Но и собственная жизнь отозвалась. Нельзя думать, что уж так идиллически-ясно прошло детство его и юность. Странное положение в семье (да и в обществе) давно было шипом внутренним. Его не обижали, воспитывали и учили, считалось, что любят. Но, видимо, недостаточно. Как-то с прохладцею, может быть, и снисхождением. Ему же хотелось большего.

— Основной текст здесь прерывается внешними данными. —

-- ==== Sys2Proof/Machine/State.lean ====
section
/-! DEFINITION. The state of one TH7 device as plain data, and the state after power-on reset (R495, R498). Register fields
stand in one sparse table keyed by address and low bit; queues, tiles, links, contexts and partitions in tables by their
number. -/

namespace Sys2Proof.Machine

/-- Why the machine stops with a fault. No meaning of this model raises one: every access that the manual says fails
completes with a status, which is the command's effect. -/
inductive Fault where
  /-- Raised by nobody: the manual gives every failure of the device an effect (safe). -/
  | none
deriving DecidableEq, Repr

/-- Why a command is refused. -/
inductive Refusal where
  /-- Raised by the dispatch of a command that has no meaning yet (safe: the machine stops). -/
  | notModelled (mnemonic : String)
deriving DecidableEq, Repr

/-- One accumulator entry (R51): flags bit 0 NaN seen, 1 overflow, 2 saturation, 3 scaled replay. -/
structure Entry where
  total : Word32 := 0
  chunk : Word32 := 0
  pos : BitVec 6 := 0
  ord : BitVec 24 := 0
  flags : BitVec 4 := 0
deriving DecidableEq, Repr, Inhabited

/-- A segment of scratch that an address generator names (R50): 64-byte row, first byte in the row, bytes in the row,
and bytes beyond the row, which read as 0 and are not written. -/
structure Seg where
  row : Nat
  off : Nat
  len : Nat
  pad : Nat
deriving DecidableEq, Repr, Inhabited

/-- One issued repeat of a CQ command whose accesses are still to come (R56, R59): issue cycle, command word, command
number, repeat index, and the loop indices and repeat bases of AG0, AG1 and AG2; `reload` says that its AGs read their list
rows again, as they must after a restore (R156, R164). -/
structure Rep where
  s : Nat
  w : Nat
  num : Nat
  r : Nat
  first : Bool
  last : Bool
  d : Nat
  ix : List (List Nat)
  base : List Nat
  reload : Bool := false
deriving DecidableEq, Repr, Inhabited

/-- The kinds of data in flight in a tile's pipeline (R56, R59). -/
inductive FlightOp where
  | rdB | wrB | rdA | enterA | chunk | total | intTotal | rdV | lanes | emitV | wrV
deriving DecidableEq, Repr, Inhabited

/-- One item in flight: the cycle in which it acts, the repeat it belongs to, its row group or vector, its addresses and
its data. -/
structure Flight where
  due : Nat
  s : Nat
  g : Nat
  op : FlightOp
  segs : List Seg := []
  segs2 : List Seg := []
  data : List (List Nat) := []
deriving DecidableEq, Repr, Inhabited
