-- ==== Sys2Proof/Machine/TilePipe.lean ====
section
/-! DEFINITION. One ACLK cycle of a tile (02_tile.md): what every issued repeat does in that cycle, arbitration of the
scratch banks (R48), the matrix array (R56 to R58, R102 to R107), the vector unit (R59, R183 to R198), accumulator ports
(R52) and the address generators. -/

namespace Sys2Proof.Machine

/-- The key of entry e of a bank. -/
def accKey (bank e : Nat) : Nat := bank * 12288 + e

def Tile_entry (ti : Tile) (bank e : Nat) : Entry := tgetD ti.acc (accKey bank e) {}

/-- Set an entry; a cleared entry is not listed. -/
def Tile_setEntry (ti : Tile) (bank e : Nat) (v : Entry) : Tile := { ti with acc := tput ti.acc (accKey bank e) {} v }

/-- The scratch requests of the items due in a cycle: priority of R48 and row. -/
def flightReqs (rps : List Rep) (f : Flight) : List (Nat × Nat) :=
  let pr := fun p (l : List Seg) => l.map (fun g => (p, g.row))
  match f.op with
  | .rdB => pr 2 f.segs ++ pr 4 f.segs2
  | .rdA => pr 1 f.segs ++ pr 3 f.segs2
  | .rdV =>
    match rps.find? (fun r => r.s == f.s) with
    | some r => pr 1 f.segs ++ pr (if cwOPCODE r.w = opVCVT then 3 else 2) f.segs2
    | none => pr 1 f.segs ++ pr 2 f.segs2
  | .wrV =>
    match rps.find? (fun r => r.s == f.s) with
    | some r => pr 0 f.segs ++ pr (if cwOPCODE r.w = opVCVT then 4 else 0) f.segs2
    | none => pr 0 f.segs
  | _ => []

/-- The row that each bank serves: that of its first request of the highest priority. -/
def winnerRow (reqs : List (Nat × Nat)) (bank : Nat) : Option Nat :=
  (reqs.foldl (fun (best : Option (Nat × Nat)) r =>
    if r.2 % 32 = bank then
      match best with
      | none => some r
      | some b => if r.1 < b.1 then some r else best
    else best) none).map Prod.snd

/-- Is a row served in this cycle (R48). -/
def rowServed (reqs : List (Nat × Nat)) (row : Nat) : Bool := winnerRow reqs (row % 32) == some row

/-- The bytes that a segment's read delivers: zeros when it is dropped, zeros beyond its row. -/
def State.segRead (s : State) (t : Nat) (reqs : List (Nat × Nat)) (g : Seg) : List Nat :=
  (if rowServed reqs g.row then mread s.mem (scratchBase t + g.row * 64 + g.off) g.len
   else List.replicate g.len 0) ++ List.replicate g.pad 0

/-- Write a segment's bytes when its row is served. -/
def segWrite (s : State) (t : Nat) (reqs : List (Nat × Nat)) (g : Seg) (bytes : List Nat) : State :=
  if rowServed reqs g.row then { s with mem := mwrite s.mem (scratchBase t + g.row * 64 + g.off) (bytes.take g.len) }
  else s

/-- Add an item in flight. -/
def addFlight (s : State) (t : Nat) (f : Flight) : State :=
  let ti := s.tile t
  s.setT t { ti with flight := ti.flight ++ [f] }

/-- Count census events for a command (R67). -/
def addCensus (s : State) (t num : Nat) (c : Census) : State :=
  let ti := s.tile t
  s.setT t { ti with cen := tset ti.cen num (cenAdd (tgetD ti.cen num {}) c) }

/-- The seed of the tile's partition (R114). -/
def State.seedOf (s : State) (t : Nat) : Nat :=
  match s.packPart (packOf t) with
  | some k => s.rd (shapePBase k) SHAPE_SEED.SEED
  | none => 0

def alignHit (s : State) (t n : Nat) (hit : Bool) : State :=
  if hit then raiseTile s t TILE_STAT.ALIGN TILE_CTRL.ALIGN_EVT .tileAlign n else s

/-! Emission: the addresses that the AGs form in cycle c (R56, R59). -/

/-- AG1 emits two beats of the B block, and the scale bytes of the columns whose records begin in them (R43). -/
def emitB (s : State) (t c : Nat) (rp : Rep) : State :=
  let k := c - (rp.s + 2)
  let base := s.repBase t 1 rp
  let a0 := (base + 128 * k) % 2 ^ 22
  let a1 := (base + 128 * k + 64) % 2 ^ 22
  let r := recBytes (matFB rp.w)
  let cols := (List.range 96).filter (fun n => n * r / 128 == k)
  let scaled := mmaSCB rp.w == 1 && !(cols.isEmpty)
  let sa := (s.agScale t 1 rp (fmtWidth (matFB rp.w)) 0 + cols.headD 0) % 2 ^ 22
  let sg := mkScaleSeg sa cols.length
  let s := alignHit s t 1 (segBreaks a0 64 || segBreaks a1 64 || (scaled && sg.pad != 0))
  addFlight s t { due := c + 1, s := rp.s, g := k, op := .rdB, segs := [mkSeg a0 64, mkSeg a1 64],
                  segs2 := if scaled then [sg] else [], data := [cols] }

/-- AG0 emits the segments of row group g and the addresses of their scale bytes. A group that R58 keeps from entering the array
makes its requests all the same, and so does an abandoned vector of R59: the manual takes only their results away (DEDUCED,
log 133). -/
def emitA (s : State) (t c : Nat) (rp : Rep) : State :=
  let g := c - (rp.s + 2 + matLB rp.w)
  let rows := (List.range (rowsPerGroup rp.w)).map (fun j => rowsPerGroup rp.w * g + j)
  let len := recBytes (matFA rp.w)
  let addrs := rows.map (fun i => s.agAddr t 0 rp i)
  let scs := if mmaSCA rp.w = 1 then
      rows.map (fun i => mkScaleSeg (s.agScale t 0 rp (fmtWidth (matFA rp.w)) i) 1) else []
  let s := alignHit s t 0 (addrs.any (fun a => segBreaks a len))
  addFlight s t { due := c + 1, s := rp.s, g := g, op := .rdA, segs := addrs.map (fun a => mkSeg a len), segs2 := scs }

/-- Scratch format of operand a and of operand b of a vector command. -/
def vecFA (w : Nat) : Fmt :=
  let c := if cwOPCODE w = opVOP then vopFA w else if cwOPCODE w = opVTR then vtrFA w
    else if cwOPCODE w = opVCVT then vcvtFS w else 0xB
  (fmtOf c).getD .fp32
def vecFB (w : Nat) : Fmt := (fmtOf (if cwOPCODE w = opVOP then vopFB w else vresFX w)).getD .fp32

/-- The operand addresses of vector j (R59, R183, R195). -/
def emitV (s : State) (t c : Nat) (rp : Rep) : State :=
  let j := c - (rp.s + 2)
  let used := agsUsed rp.w
  let a := s.agAddr t 0 rp j
  let b := s.agAddr t 1 rp j
  let segA := if used.contains 0 then mkVec a (16 * fmtWidth (vecFA rp.w)) else []
  let scale := cwOPCODE rp.w == opVCVT && vcvtSCS rp.w == 1
  let sg := mkScaleSeg (s.agScale t 0 rp (fmtWidth (vecFA rp.w)) j) 4
  let segB := if scale then [sg] else if used.contains 1 then mkVec b (16 * fmtWidth (vecFB rp.w)) else []
  let s := alignHit s t 0 (used.contains 0 && a % 64 != 0)
  let s := alignHit s t 0 (scale && sg.pad != 0)
  let s := alignHit s t 1 (!scale && used.contains 1 && b % 64 != 0)
  addFlight s t { due := c + 1, s := rp.s, g := j, op := .rdV, segs := segA, segs2 := segB }

/-- What a repeat emits in cycle c. Where two repeats of commands that share an AG overlap, both emit in one cycle, each from
its own indices or FIFO base and from the registers as they stand, the earlier one first in arbitration: R54 gives the registers
and not the order (DESIGN CHOICE, log 119). -/
def emitRep (s : State) (t c : Nat) (rp : Rep) : State :=
  if isMatrix rp.w then
    let lb := matLB rp.w
    let s := if rp.s + 2 ≤ c ∧ c ≤ rp.s + 1 + lb then emitB s t c rp else s
    if rp.s + 2 + lb ≤ c ∧ c < rp.s + 2 + lb + matGroups rp.w then emitA s t c rp else s
  else if isVector rp.w then
    if rp.s + 2 ≤ c ∧ c < rp.s + 2 + vecV rp.w then emitV s t c rp else s
  else s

В дневнике его, 1805 года записано: «Не имея своего семейства, в котором я бы что-нибудь значил, я видел вокруг себя людей мне коротко знакомых, потому что был перед ними вырощен, но не видал родных, мне принадлежащих по праву; я привык отделять себя от всех, потому что никто не принимал во мне особливого участия, и потому, что всякое участие казалось мне милостию. Я не был оставлен, брошен, имел угол, но не был любим никем».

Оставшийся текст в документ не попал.